Comfy Nodekit is a Python library for programmatically building ComfyUI workflows. It generates typed Python functions that mirror the nodes in a running ComfyUI instance, allowing developers to define and connect nodes in code. The resulting graph can be serialized into the standard JSON format for use with the ComfyUI API.

Show HN: Generative UI: OSS "Imagine with Claude"

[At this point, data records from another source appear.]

-- ==== Sys2Proof/Syntax.lean ====
section
/-! DEFINITION. The instructions: one constructor per row of spec/opcode_table.json, 21 command words
(spec/30_encoding.md R98) and the four kinds of stage descriptor (R103, R104). -/

namespace Sys2Proof

/-- Operand of format G (30_encoding.md R94): the source grid. -/
inductive GridSel where
  | a
  | b
  deriving DecidableEq, Repr

/-- Operand of format S (R95): where the block is taken from. -/
inductive BlockSrc where
  | msg
  | buf
  deriving DecidableEq, Repr

/-- `SRC` of a stage descriptor (R103): the byte space of the input. -/
inductive StageSrc where
  | rb
  | hb
  deriving DecidableEq, Repr

/-- `KIND` of a stage descriptor (R103). -/
inductive StageKind where
  | ord
  | aes
  | lat
  | mh
  deriving DecidableEq, Repr

/-- The fields of a stage descriptor other than `KIND` and the reserved byte (R103), "unsigned and used as
they stand". -/
structure StageFields where
  prim : BitVec 5
  src : StageSrc
  inOff : Byte
  inLen : Byte
  outOff : Byte
  outLen : Byte
  clrOff : Byte
  clrLen : Byte
  deriving DecidableEq, Repr

/-- The instructions, in the order of the opcode table. -/
inductive Instr where
  /-- `NOP` (R140) -/
  | nop
  /-- `CTX.INIT imm16` (R142) -/
  | ctxInit (imm : BitVec 16)
  /-- `CTR.ADV` (R143) -/
  | ctrAdv
  /-- `LDM s` (R144) -/
  | ldm (src : BlockSrc)
  /-- `SAVE` (R145) -/
  | save
  /-- `SUBW g` (R146) -/
  | subw (g : GridSel)
  /-- `MIXB g` (R147) -/
  | mixb (g : GridSel)
  /-- `FFWD` (R148) -/
  | ffwd
  /-- `COMPRESS s` (R149) -/
  | compress (src : BlockSrc)
  /-- `PAD imm16` (R172) -/
  | pad (imm : BitVec 16)
  /-- `CTR.FIX` (R174) -/
  | ctrFix
  /-- `XTRACT` (R175) -/
  | xtract
  /-- `FINALIZE imm16` (R177) -/
  | finalize (imm : BitVec 16)
  /-- `CHAIN` (R206) -/
  | chain
  /-- `CH.BEGIN` (R198) -/
  | chBegin
  /-- `CH.STEP` (R199) -/
  | chStep
  /-- `CH.END` (R205) -/
  | chEnd
  /-- `CMP lane` (R222) -/
  | cmp (lane : Lane)
  /-- `SCAN` (R233) -/
  | scan
  /-- `SC.BEGIN` (R226) -/
  | scBegin
  /-- `SC.ITER` (R227) -/
  | scIter
  /-- `STG.ORD` (R200): a stage descriptor, run by `CH.STEP` when `STAGES[STAGE]` holds it -/
  | stgOrd (d : StageFields)
  /-- `STG.AES` (R201) -/
  | stgAes (d : StageFields)
  /-- `STG.LAT` (R200) -/
  | stgLat (d : StageFields)
  /-- `STG.MH` (R200) -/
  | stgMh (d : StageFields)
  deriving DecidableEq, Repr

end Sys2Proof
end

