-- ==== Sys2Proof/Machine/Flags.lean ====
section
/-! DEFINITION. The flags: the comparison that QUAL records (spec/44_comparator_scanloop.md R221 to R224), QUAL itself
(spec/10_state.md R46) and the view STATUS (R48). -/

namespace Sys2Proof.Machine

/-- `dw[0..7]` of a lane: the 32 bytes of CD as little-endian words (R221, 20_memory.md R65). -/
def digestWords (s : State) (l : Lane) : Vector Word32 8 :=
  Vector.ofFn fun i => BitVec.ofNat 32 (leNat (memRead s .cd l (4 * i.val) 4))

/-- The words of a big number, most significant (index 7) first (R65, R223). -/
def msbFirst (v : Vector Word32 8) : List Word32 := [v[7], v[6], v[5], v[4], v[3], v[2], v[1], v[0]]

/-- `TOPLESS(dw, t)` (R223). -/
def topLess (dw t : Vector Word32 8) : Bool := decide (dw[7] < t[7])

/-- Word-by-word comparison of two numbers of equal length, most significant word first (R223). -/
def fullLessList : List Word32 → List Word32 → Bool
  | d :: ds, t :: ts => if d < t then true else if d > t then false else fullLessList ds ts
  | _, _ => false

/-- `FULLLESS(dw, t)` (R223). -/
def fullLess (dw t : Vector Word32 8) : Bool := fullLessList (msbFirst dw) (msbFirst t)

/-- `ACCEPT(dw, t)` (R223): both steps, the first one strict. -/
def accept (dw t : Vector Word32 8) : Bool := if topLess dw t then fullLess dw t else false

/-- A lane's chain digest is accepted against the target. -/
def acceptLane (s : State) (l : Lane) : Bool := accept (digestWords s l) s.tgt

/-- QUAL with bit `l` replaced (R222). -/
def setQual (q : BitVec 4) (l : Lane) (b : Bool) : BitVec 4 :=
  if b then q ||| (1#4 <<< l.val) else q &&& ~~~(1#4 <<< l.val)

/-- QUAL with all four bits written (R227). -/
def packQual (f : Lane → Bool) : BitVec 4 :=
  setQual (setQual (setQual (setQual 0 0 (f 0)) 1 (f 1)) 2 (f 2)) 3 (f 3)

/-- CTXST as a number (10_state.md R33). -/
def CtxSt.code : CtxSt → BitVec 2
  | .none => 0
  | .ready => 1
  | .done => 2
  | .dead => 3

/-- CHST as a number (R38). -/
def ChSt.code : ChSt → BitVec 2
  | .idle => 0
  | .run => 1
  | .done => 2

/-- SCANST as a number (R45). -/
def ScanSt.code : ScanSt → BitVec 2
  | .idle => 0
  | .run => 1
  | .exhausted => 2
  | .cancelled => 3

/-- STATUS (R48): QUAL 16:13, STAGE 12:8, SUBQ_NE 7, HALTED 6, SCANST 5:4, CHST 3:2, CTXST 1:0. -/
def statusWord (s : State) : Word32 :=
  (0 : BitVec 15) ++ s.qual ++ s.stage ++ BitVec.ofBool (!s.subq.isEmpty) ++ BitVec.ofBool s.halted
    ++ s.scanst.code ++ s.chst.code ++ s.ctxst.code

end Sys2Proof.Machine
end

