/-- A command that adds to every lane of K the same value (R143, R174). -/
theorem effect_counter (f : Word128 → Word128) :
    Effect outsideEngine s (ran { s with k := wide fun l => f s.k[l] }) where
  frame := rfl
  lasting :=
    { Lasting.of_part (s := s) (t := s) rfl with
      legal := fun h => { h with
        counter := fun hc l => by simp only [ran_st, wide_getElem, h.counter hc l] } }

theorem always_ctrAdv : Always outsideEngine ctrAdv := fun _ _ hd =>
  effect_of_inContext hd fun h _ => effect_counter (· + BitVec.ofNat 128 h.blockInc)
theorem always_ctrFix : Always outsideEngine ctrFix := fun s _ hd =>
  effect_of_inContext hd fun h _ => effect_counter fun x => x + s.rem - BitVec.ofNat 128 h.blockInc
theorem always_ldm (src : BlockSrc) : Always outsideEngine (ldm src) := fun _ _ hd =>
  effect_of_inContext hd fun _ _ => effect_engine rfl rfl
theorem always_save : Always outsideEngine save := fun _ _ hd =>
  effect_of_inContext hd fun _ _ => effect_engine rfl rfl
theorem always_ffwd : Always outsideEngine ffwd := fun _ _ hd =>
  effect_of_inContext hd fun _ _ => effect_engine rfl rfl

theorem always_subw (g : GridSel) : Always outsideEngine (subw g) := fun _ _ hd =>
  effect_of_inContext hd fun _ _ => by cases g <;> exact effect_engine rfl rfl

theorem always_mixb (g : GridSel) : Always outsideEngine (mixb g) := fun _ _ hd =>
  effect_of_inContext hd fun _ _ => by cases g <;> exact effect_engine rfl rfl

theorem always_checkLength (n : BitVec 16) : Always outsideEngine (checkLength n) := fun s _ hd => by
  refine effect_of_inContext hd fun h _ => ?_
  split
  · exact effect_ran_self _ s
  · exact effect_raise _ _ s

theorem always_pad (n : BitVec 16) : Always outsideEngine (pad n) := fun s _ hd => by
  refine effect_of_inContext hd fun h _ => ?_
  split
  · exact effect_engine rfl rfl
  · exact effect_raise _ _ s

theorem keepsFaults_outsideEngine : KeepsFaults outsideEngine := fun _ _ => rfl

theorem always_roundPair : Always outsideEngine roundPair :=
  have hE := keepsFaults_outsideEngine
  (((always_subw .a).andThen hE (always_mixb .a)).andThen hE (always_subw .b)).andThen hE (always_mixb .b)

theorem always_roundPairs : Always outsideEngine roundPairs := fun s =>
  always_roundPair.repeated keepsFaults_outsideEngine (cfgROUNDS s.cfg / 2) s

theorem always_compress (src : BlockSrc) : Always outsideEngine (compress src) :=
  have hE := keepsFaults_outsideEngine
  have hload := (always_ctrAdv.andThen hE (always_ldm src)).andThen hE always_save
  (hload.andThen hE always_roundPairs).andThen hE always_ffwd

theorem always_fullBlock (n : BitVec 16) : Always outsideEngine (fullBlock n) := fun s d hd => by
  unfold fullBlock at hd
  split at hd
  · exact always_compress .msg s d hd
  · cases hd; exact effect_ran_self _ s

/-- `XTRACT` ends a context, which keeps its CFG and its counter (R175). -/
theorem always_xtract : Always outsideContext xtract := fun s _ hd =>
  effect_of_inContext hd fun h hr =>
    { frame := rfl
      lasting :=
        { Lasting.of_part (s := s) (t := s) rfl with
          legal := fun hl => { hl with cfg := ⟨h, hr.2⟩, counter := fun _ => hl.counter (.inl hr.1) }
          ctxst := fun _ => by simp } }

"Generative UI" is an open-source project where an LLM agent builds interactive applications on a canvas. The agent operates primarily through tool-use, creating and modifying UI within sandboxed iframes via direct DOM mutations. A key feature is its self-invoking loop, where user interactions in the generated UI can re-invoke the agent to continue the workflow. The architecture is entirely browser-based, making direct, streaming API calls to LLM providers with API keys stored in localStorage.

Tweakcc

tweakcc is an interactive CLI tool for customizing the Claude Code client by patching its minified cli.js file. It allows users to modify all system prompts, create custom UI themes, and change the context limit when using custom Anthropic-compatible APIs. User configurations are saved and can be reapplied after Claude Code updates.